● SUPPLIED DATA
---*---

-- ==== Sys2Proof/Machine/AccumulatorOps.lean ====
section
/-! DEFINITION. RT's accumulator and memory operations (42_reference_ops.md R141 to R144) and their instructions. -/

namespace Sys2Proof.Machine

/-- `REG_WRITE(ACC, OPERAND())` (42_reference_ops.md R141). -/
def opLda : Operation := .get .operand (.act (.regWrite .acc (.nat (.tmp 0))) .done)

/-- `CACHE_WRITE(VALUE(), REG_READ(ACC))` (42_reference_ops.md R142). -/
def opSta : Operation := .get .value (.get (.regRead .acc) (.act (.cacheWrite (.tmp 0) (.nat (.tmp 1))) .done))

/-- `REG_WRITE(ACC, REG_READ(ACC) + OPERAND())` (42_reference_ops.md R143). -/
def opAdda : Operation :=
  .get (.regRead .acc) (.get .operand (.act (.regWrite .acc (.nat (.add (.tmp 0) (.tmp 1)))) .done))

/-- `REG_WRITE(ACC, REG_READ(ACC) - OPERAND())`, the difference an integer (42_reference_ops.md R144). -/
def opSuba : Operation :=
  .get (.regRead .acc) (.get .operand (.act (.regWrite .acc (.diff (.tmp 0) (.tmp 1))) .done))

/-- LDA (42_reference_ops.md R141). -/
def execLda (mf : Bool) (value : Half) (s : State) : Host.Outcome State Fault Refusal :=
  s.execute (.ok opLda) mf value

/-- STA (42_reference_ops.md R142). -/
def execSta (mf : Bool) (value : Half) (s : State) : Host.Outcome State Fault Refusal :=
  s.execute (.ok opSta) mf value

/-- ADDA (42_reference_ops.md R143). -/
def execAdda (mf : Bool) (value : Half) (s : State) : Host.Outcome State Fault Refusal :=
  s.execute (.ok opAdda) mf value

/-- SUBA (42_reference_ops.md R144). -/
def execSuba (mf : Bool) (value : Half) (s : State) : Host.Outcome State Fault Refusal :=
  s.execute (.ok opSuba) mf value

end Sys2Proof.Machine
end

---*---

Nothing in the data above may be skipped; repeat it all exactly.

● EXERCISE RESPONSE
-- ==== Sys2Proof/Machine/AccumulatorOps.lean ====
section
/-! DEFINITION. RT's accumulator and memory operations (42_reference_ops.md R141 to R144) and their instructions. -/

namespace Sys2Proof.Machine

/-- `REG_WRITE(ACC, OPERAND())` (42_reference_ops.md R141). -/
def opLda : Operation := .get .operand (.act (.regWrite .acc (.nat (.tmp 0))) .done)

/-- `CACHE_WRITE(VALUE(), REG_READ(ACC))` (42_reference_ops.md R142). -/
def opSta : Operation := .get .value (.get (.regRead .acc) (.act (.cacheWrite (.tmp 0) (.nat (.tmp 1))) .done))

/-- `REG_WRITE(ACC, REG_READ(ACC) + OPERAND())` (42_reference_ops.md R143). -/
def opAdda : Operation :=
  .get (.regRead .acc) (.get .operand (.act (.regWrite .acc (.nat (.add (.tmp 0) (.tmp 1)))) .done))

/-- `REG_WRITE(ACC, REG_READ(ACC) - OPERAND())`, the difference an integer (42_reference_ops.md R144). -/
def opSuba : Operation :=
  .get (.regRead .acc) (.get .operand (.act (.regWrite .acc (.diff (.tmp 0) (.tmp 1))) .done))

/-- LDA (42_reference_ops.md R141). -/
def execLda (mf : Bool) (value : Half) (s : State) : Host.Outcome State Fault Refusal :=
  s.execute (.ok opLda) mf value

/-- STA (42_reference_ops.md R142). -/
def execSta (mf : Bool) (value : Half) (s : State) : Host.Outcome State Fault Refusal :=
  s.execute (.ok opSta) mf value

/-- ADDA (42_reference_ops.md R143). -/
def execAdda (mf : Bool) (value : Half) (s : State) : Host.Outcome State Fault Refusal :=
  s.execute (.ok opAdda) mf value

/-- SUBA (42_reference_ops.md R144). -/
def execSuba (mf : Bool) (value : Half) (s : State) : Host.Outcome State Fault Refusal :=
  s.execute (.ok opSuba) mf value

end Sys2Proof.Machine
end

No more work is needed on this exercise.